Jiri said this while appearing before the Parliamentary Portfolio Committee on Agriculture on the farm inputs distribution programme ahead of the 2024/25 farming season.

GOVERNMENT owes suppliers over US$300 million for deliveries made under the Pfumvudza/Intwasa agricultural scheme since 2020, putting the viability of the programme under threat, Agriculture ministry secretary Obert Jiri has revealed.

Jiri said this while appearing before the Parliamentary Portfolio Committee on Agriculture on the farm inputs distribution programme ahead of the 2024/25 farming season.

“We are getting there, but we are not yet fully ready as usual, which is not what we want,” he said.

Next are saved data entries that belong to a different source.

-- ==== Sys2Proof/Machine/HostPort.lean ====
section
/-! DEFINITION. Requests received from the hosts: BAR decode, BAR0 and BAR2 accesses, acknowledged-before-visible order, AtomicOps
and the completions of host requests (R303-R308, R314-R323, R342). -/

namespace Sys2Proof

/-- Pieces of the range [a, a + n) of at most eight lines that stay within 4 KiB (R308). -/
def writePieces : Nat → Nat → Nat → List (Nat × Nat)
  | 0, _, _ => []
  | k + 1, a, n =>
    if n == 0 then []
    else
      let d := min n (min (512 - a % 64) (4096 - a % 4096))
      (a, d) :: writePieces k (a + d) (n - d)

/-- Completions of a read of [a, a + n): at most `mps` bytes each, all but the last ending on a multiple of `rcb` (R307). -/
def cplPieces (mps rcb : Nat) : Nat → Nat → Nat → List (Nat × Nat)
  | 0, _, _ => []
  | k + 1, a, n =>
    let e := (a + mps) / rcb * rcb
    if n ≤ mps ∨ e ≤ a then [(a, n)] else (a, e - a) :: cplPieces mps rcb k e (n - (e - a))

/-- The value an AtomicOp leaves (R294): FetchAdd wraps at its size, Swap stores its operand, CAS stores it when the compare holds. -/
def HostAtomic.result (a : HostAtomic) (old : Nat) : Nat :=
  let m := 2 ^ (8 * a.size)
  match a.kind with
  | .fetchAdd => (old + a.operand.toNat) % m
  | .swap => a.operand.toNat % m
  | .cas => if old == a.compare.toNat % m then a.operand.toNat % m else old

/-- The sizes of R294. -/
def HostAtomic.sizeOk (a : HostAtomic) : Bool := a.size == 4 || a.size == 8 || (a.size == 16 && a.kind == .cas)

end Sys2Proof

namespace Sys2Proof.Machine

/-! ### BAR decode (R180, R184, R191, R304) -/

/-- The BAR that holds an address: the function, whether it is BAR2, and the offset. -/
def State.barHit (s : State) (l a : Nat) : Option (FnId × Bool × Nat) :=
  let x := s.link l
  let b0 := (s.fn ⟨l, 0⟩).bar0
  let vf (base size : Nat) : Option Nat :=
    if x.vfEnable && decide (base ≤ a) && decide ((a - base) / size < x.numVfs) then some ((a - base) / size + 1) else none
  if b0 ≤ a ∧ a < b0 + 0x4000000 then some (⟨l, 0⟩, false, a - b0)
  else match vf x.vfBar0 0x100000 with
    | some n => some (⟨l, n⟩, false, (a - x.vfBar0) % 0x100000)
    | none => (vf x.vfBar2 (s.span l)).map (fun n => (⟨l, n⟩, true, (a - x.vfBar2) % s.span l))


/-- Unsupported Request in a function's AER, and a UR completion (R304, R342). -/
def State.hostUr (s : State) (f : FnId) (t : TlpHead) : State :=
  (s.aerTlp f .unsupportedRequest t).emit (.cpl f.link t.tag .ur [] false)

/-- The header of a BAR2 read at a glove address: the function's BAR2 begins at its place in the VF BAR (R184). -/
def State.bar2Head (s : State) (f : FnId) (tag addr len : Nat) : TlpHead :=
  { kind := .read, tag := tag, addr := some ((s.link f.link).vfBar2 + (f.fn - 1) * s.span f.link + addr), len := len }

/-- The function that answers for a request that no function takes: its own, else PF0 (R342). -/
def State.urOwner (s : State) (l a : Nat) : FnId := ((s.barHit l a).map Prod.fst).getD ⟨l, 0⟩

/-- The BAR decode of a request; none when it ends with UR under R304. -/
def State.hostHit (s : State) (l a : Nat) : Option (FnId × Bool × Nat) :=
  match s.barHit l a with
  | some h => if s.memOn h.1 then some h else none
  | none => none

/-! ### Completions (R306, R307, R322, R323, R474) -/

/-- Send the data of a read in completions (R307). -/
def State.sendCpls (s : State) (f : FnId) (tag addr : Nat) (bs : List Byte) (ep : Bool) : State :=
  let x := s.fn f
  (cplPieces x.mps x.rcb (bs.length + 1) addr bs.length).foldl (fun s (a, n) =>
    s.emit (.cpl f.link tag .sc ((bs.drop (a - addr)).take n) ep)) s

/-- The data that accompany a failure without data (log entry 8). -/
def failedBytes (addr n : Nat) : List Byte :=
  (List.range n).map (fun i => lineByte (Config.failedLine ((addr + i) / 64)) ((addr + i) % 64))

/-- A code that ends a host request with data and EP set rather than UR (R159, R342). -/
def poisons (code : Nat) : Bool := decide (0x0200 ≤ code) && decide (code ≤ 0x0203)

/-- A host read ends (R306, R307, R159, R220, R474): `bs` are its bytes where data came back. -/
def State.hostReadDone (s : State) (f : FnId) (tag addr len code : Nat) (ep : Bool) (bs : Option (List Byte)) : State :=
  match bs with
  | some d => if code == 0 || poisons code || ep then s.sendCpls f tag addr (if len == 0 then [] else d) (ep || code != 0)
    else s.hostUr f (s.bar2Head f tag addr len)
  | none =>
    if code == 0 then s.sendCpls f tag addr [] ep
    else if poisons code then s.sendCpls f tag addr (failedBytes addr len) true
    else s.hostUr f (s.bar2Head f tag addr len)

“The main challenge of the Pfumvudza scheme is financing. Our contractors whom we have Valley Seeds, Home Fertiliser, Cotton Seeds, ZFC, Windmill are owed in excess of more than US$300 million, for the 2020 season to date.

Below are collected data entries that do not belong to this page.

-- ==== Sys2Proof/Machine/Epoch.lean ====
section
/-! DEFINITION. Epoch changes (R222-R229): closing a glove's checkers, waiting for its requests in flight, writing the new tables
and reopening; and the release of reclaimed pages (R472). -/

namespace Sys2Proof.Machine

/-! ### Table lines of a glove (R192, R203, R215) -/

/-- The table lines of a glove's rules, and of its peer windows. -/
def ruleLines (g : Nat) : List Nat := (List.range 16).map (fun i => (0x1000000 + g * 0x400) / 64 + i)
def windowLines (g : Nat) : List Nat := (List.range 8).map (fun i => (0x1100000 + g * 0x200) / 64 + i)

/-- A glove's rule table, and one of its peer windows, is written (R203, R215). -/
def State.putRules (s : State) (g : Nat) (rs : List Region) : State :=
  (s.modGlove g (fun x => { x with rules := rs })).tablesChanged s (ruleLines g)
def State.putWindow (s : State) (g slot : Nat) (w : Window) : State :=
  (s.modGlove g (fun x => { x with windows := x.windows.set slot w })).tablesChanged s (windowLines g)

/-! ### MGMT requests to peers (R470) -/

/-- Send a MGMT request and wait for its answer. -/
def State.mgmtAsk (s : State) (n g : Nat) (m : Mgmt) (msg : MgmtMsg) : State :=
  (s.modPeer n (fun p => { p with mgmt := p.mgmt ++ [{ glove := g, msg := m }] })).sendMgmt n msg

/-- A key transfer, page allocation, page release or revocation of a glove. -/
def State.askKey (s : State) (n g : Nat) : State := s.mgmtAsk n g .keyTransfer (.keyTransfer g (s.slot g).key)
def State.askPages (s : State) (n g m : Nat) : State := s.mgmtAsk n g (.pageAlloc m) (.pageAlloc g m)
def State.askRelease (s : State) (n g : Nat) (ps : List Nat) : State := s.mgmtAsk n g (.pageRelease ps) (.pageRelease g ps)
def State.askRevoke (s : State) (n g : Nat) : State := s.mgmtAsk n g .keyRevoke (.keyRevoke g)

/-! ### The steps (R224) -/

/-- Steps 1 and 2: the change is validated and every checker closes for the glove. -/
def State.beginChange (s : State) (g : Nat) (o : Origin) (c : Change) : State :=
  s.modGlove g (fun x => { x with updating := true, change := some { origin := o, change := c } })

/-- The glove's checkers reopen: what waited at its Cuff is checked now, in arrival order (R226). -/
def State.reopen (s : State) (g : Nat) : State :=
  let s := s.modGlove g (fun x => { x with updating := false })
  match s.linkOf g with
  | some l => s.pumpHeld l
  | none => s

/-- Every in-flight count of the glove is zero (R223): no request behind a checker, no AtomicOp at a Cuff. -/
def State.drained (s : State) (g : Nat) : Bool :=
  s.inFlight g == 0 && s.host.cuffs.all (fun e => e.2.locks.all (fun k => k.glove != g))

/-- A change ends with a code; nothing else changes. -/
def State.endChange (s : State) (g code : Nat) : State :=
  match (s.glove g).change with
  | none => s
  | some c => (s.complete c.origin code 0).modGlove g (fun x => { x with change := none, lastChange := some c.origin })

/-- The result of a command has not been written yet: its queue still serves entries. -/
def State.unwritten (s : State) (o : Origin) : Bool :=
  let x := s.queue o.q
  x.enable && !x.faulted && x.entries.any (fun e => e.idx == o.idx && e.started && e.wr == 0)

/-- A change of the glove is in progress: at a step of R224, at the read of its SET_RULES array, or its result is not written yet
(R227). -/
def State.changing (s : State) (g : Nat) : Bool :=
  (s.glove g).change.isSome ||
  (match (s.glove g).lastChange with
   | some o => s.unwritten o
   | none => false) ||
  s.net.outst.any (fun r => match r.ctx with
    | .crownRules _ g' _ => g' == g
    | _ => false)

/-- The glove whose tables a command changes (R222). -/
def State.changeOf (s : State) : Instr → Option Nat
  | .setRules o _ _ _ => some ((s.qGlove o.q).getD 0)
  | .setPeerWindow _ g _ _ => some g
  | .clearPeerWindow _ g _ => some g
  | .reclaimPages _ g _ _ _ _ => some g
  | _ => none

/-- A change command waits at the Crown: for the change in progress, and for the commands of the glove that arrived before it (R227). -/
def State.changeWaits (s : State) (i : Instr) (g : Nat) : Bool :=
  s.changing g || (s.work.crownWork.takeWhile (· != i)).any (fun j => s.changeOf j == some g)

/-- The page-table entry indices of a glove that meet a test. -/
def State.entriesOf (s : State) (g : Nat) (p : Pte → Bool) : List Nat :=
  (s.pool.pts.filter (fun e => e.1 / 2 ^ 21 == g && e.2.valid && p e.2)).map (fun e => e.1 % 2 ^ 21)

/-- The entry maps a page that the glove holds now: an entry that an earlier tenancy left behind maps one it does not (R197; DEDUCED,
log entry 111). -/
def State.holdsEntry (s : State) (g : Nat) (e : Pte) : Bool :=
  if e.home == s.boot.cfg.pos then (s.own e.page).state == 1 && (s.own e.page).owner == g
  else (s.glove g).guests.contains e.home

/-- The page-table entry indices that map pages the glove holds. -/
def State.heldOf (s : State) (g : Nat) : List Nat := s.entriesOf g (s.holdsEntry g)

/-- A reclaim has released its pages: its result reports them, and the ledger counts what they were held for (R224 step 5, R611). -/
def State.reclaimDone (s : State) (g : Nat) : State :=
  match (s.glove g).change with
  | none => s
  | some c =>
    ((s.usagePages g c.saved.length).complete c.origin 0 c.saved.length).modGlove g (fun x =>
      { x with change := none, lastChange := some c.origin })

/-- The pages on this device are released (R60). -/
def State.reclaimLocal (s : State) (g : Nat) : State :=
  match (s.glove g).change with
  | none => s
  | some c =>
    let ps := (c.saved.filter (fun e => e.2.home == s.boot.cfg.pos)).map (fun e => e.2.page)
    let (s, done) := s.startOwn ps none (.reclaim g)
    if done then s.reclaimDone g else s

/-- A peer has released its pages (R472); a guest slot whose last page is gone is no longer held (R78). -/
def State.reclaimAnswered (s : State) (n g : Nat) : State :=
  let left := (s.entriesOf g (fun e => e.home == n)).isEmpty
  let s := if left then s.modGlove g (fun x => { x with guests := x.guests.filter (· != n) }) else s
  match (s.glove g).change with
  | none => s
  | some c =>
    let ws := c.waitPeers.filter (· != n)
    let s := s.modGlove g (fun x => { x with change := some { c with waitPeers := ws } })
    if ws.isEmpty && c.waitPeers.contains n then s.reclaimLocal g else s

/-- Step 5 of a reclaim: peers first, so that a lost peer leaves every entry as it was (R474); entries of a barred peer are
cleared without it (R477). -/
def State.reclaimPages (s : State) (g : Nat) : State :=
  match (s.glove g).change with
  | none => s
  | some c =>
    let away (n : Nat) : List Nat := (c.saved.filter (fun e => e.2.home == n)).map (fun e => e.2.page)
    let ns := (List.range 4).filter (fun n => n != s.boot.cfg.pos && !(s.glove g).barred.contains n && !(away n).isEmpty)
    if ns.isEmpty then s.reclaimLocal g
    else
      ns.foldl (fun s n => s.askRelease n g (away n))
        (s.modGlove g (fun x => { x with change := some { c with waitPeers := ns } }))

/-- Step 4: what the change writes to table space. -/
def State.applyChange (s : State) (g : Nat) (c : EpochChange) : State :=
  match c.change with
  | .rules rs => s.putRules g rs
  | .window slot w => s.putWindow g slot w
  | .clearWindow slot =>
    match (s.glove g).windows.get .empty slot with
    | .valid start len _ _ _ _ _ => s.putWindow g slot (.tombstone start len)
    | _ => s
  | .reclaim idx =>
    let saved := (idx.map (fun i => (i, s.pte g i))).filter (fun e => s.holdsEntry g e.2 || (s.glove g).barred.contains e.2.home)
    let s := idx.foldl (fun s i => s.setPte g i {}) s
    s.modGlove g (fun x => { x with change := some { c with saved := saved } })

/-- EPOCH_DRAIN_DONE: the new tables are written, the copies in the checkers are invalidated, EPOCH rises and the checkers reopen
(R224 step 4); a reclaim then releases its pages. -/
def execEpochDrainDone (glove : Nat) (s : State) : Result :=
  .next (match (s.glove glove).change with
    | none => s
    | some c =>
      if !s.serves || !c.draining || !s.drained glove then s
      else
        let s := s.modGlove glove (fun x => { x with change := some { c with draining := false } })
        let s := (s.applyChange glove { c with draining := false }).dropTranslations glove
        let s := s.modGlove glove (fun x => { x with epoch := (x.epoch + 1) % 2 ^ 31 })
        let s := match c.change with
          | .reclaim _ => s
          | _ => s.endChange glove 0
        let s := s.reopen glove
        match c.change with
        | .reclaim _ => s.reclaimPages glove
        | _ => s)

/-- EPOCH_DRAIN_TIMEOUT: 100 µs without the counts reaching zero: the checkers reopen under the old tables (R225). -/
def execEpochDrainTimeout (glove : Nat) (s : State) : Result :=
  .next (match (s.glove glove).change with
    | none => s
    | some c => if !s.serves || !c.draining then s else (s.endChange glove 0x0302).reopen glove)

end Sys2Proof.Machine
end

“We owe them quite a lot and this is what delays the movement. If we don’t pay them, they face challenges in moving inputs.”

The government introduced the programme a few years ago to boost yields, especially for communal and smallholder farmers in response to climate change effects.

Government now distributes farming inputs under the programme.

Pfumvudza contributed 41% to total maize production in the 2020/21 season.

Jiri warned that delays in paying the contracts will affect early planning.

“We haven’t been able to move about 50% of the fertiliser, which is a major input,” he said.

“We think that we should be done if resources are available today.

“With regards to the preparedness of Pfumvudza, we are moving with what we are able to do outside the resource requirements, particularly in paying the suppliers and the transporters.”

The Southern Africa Regional Climate Outlook Forum forecasts showed that most of the region will receive favourable rains from November through to March 2025.

This optimistic forecast, which has given local farmers hope, follows a devastating drought that gripped the region in the 2023/24 farming season.